> **Work to be completed**
The records that follow must be repeated verbatim, every one of them.

# # # # # # #

-- ==== Sys2Proof/Machine/Keys.lean ====
section
/-! DEFINITION. The names of the registers: one abbreviation for each Catalogue field (Reg), and one for each internal
register, which no address reaches (Hid). -/
namespace Sys2Proof.Machine

namespace Reg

# # # # # # #

> **Your solution**
-- ==== Sys2Proof/Machine/Keys.lean ====
section
/-! DEFINITION. The names of the registers: one abbreviation for each Catalogue field (Reg), and one for each internal
register, which no address reaches (Hid). -/
namespace Sys2Proof.Machine

namespace Reg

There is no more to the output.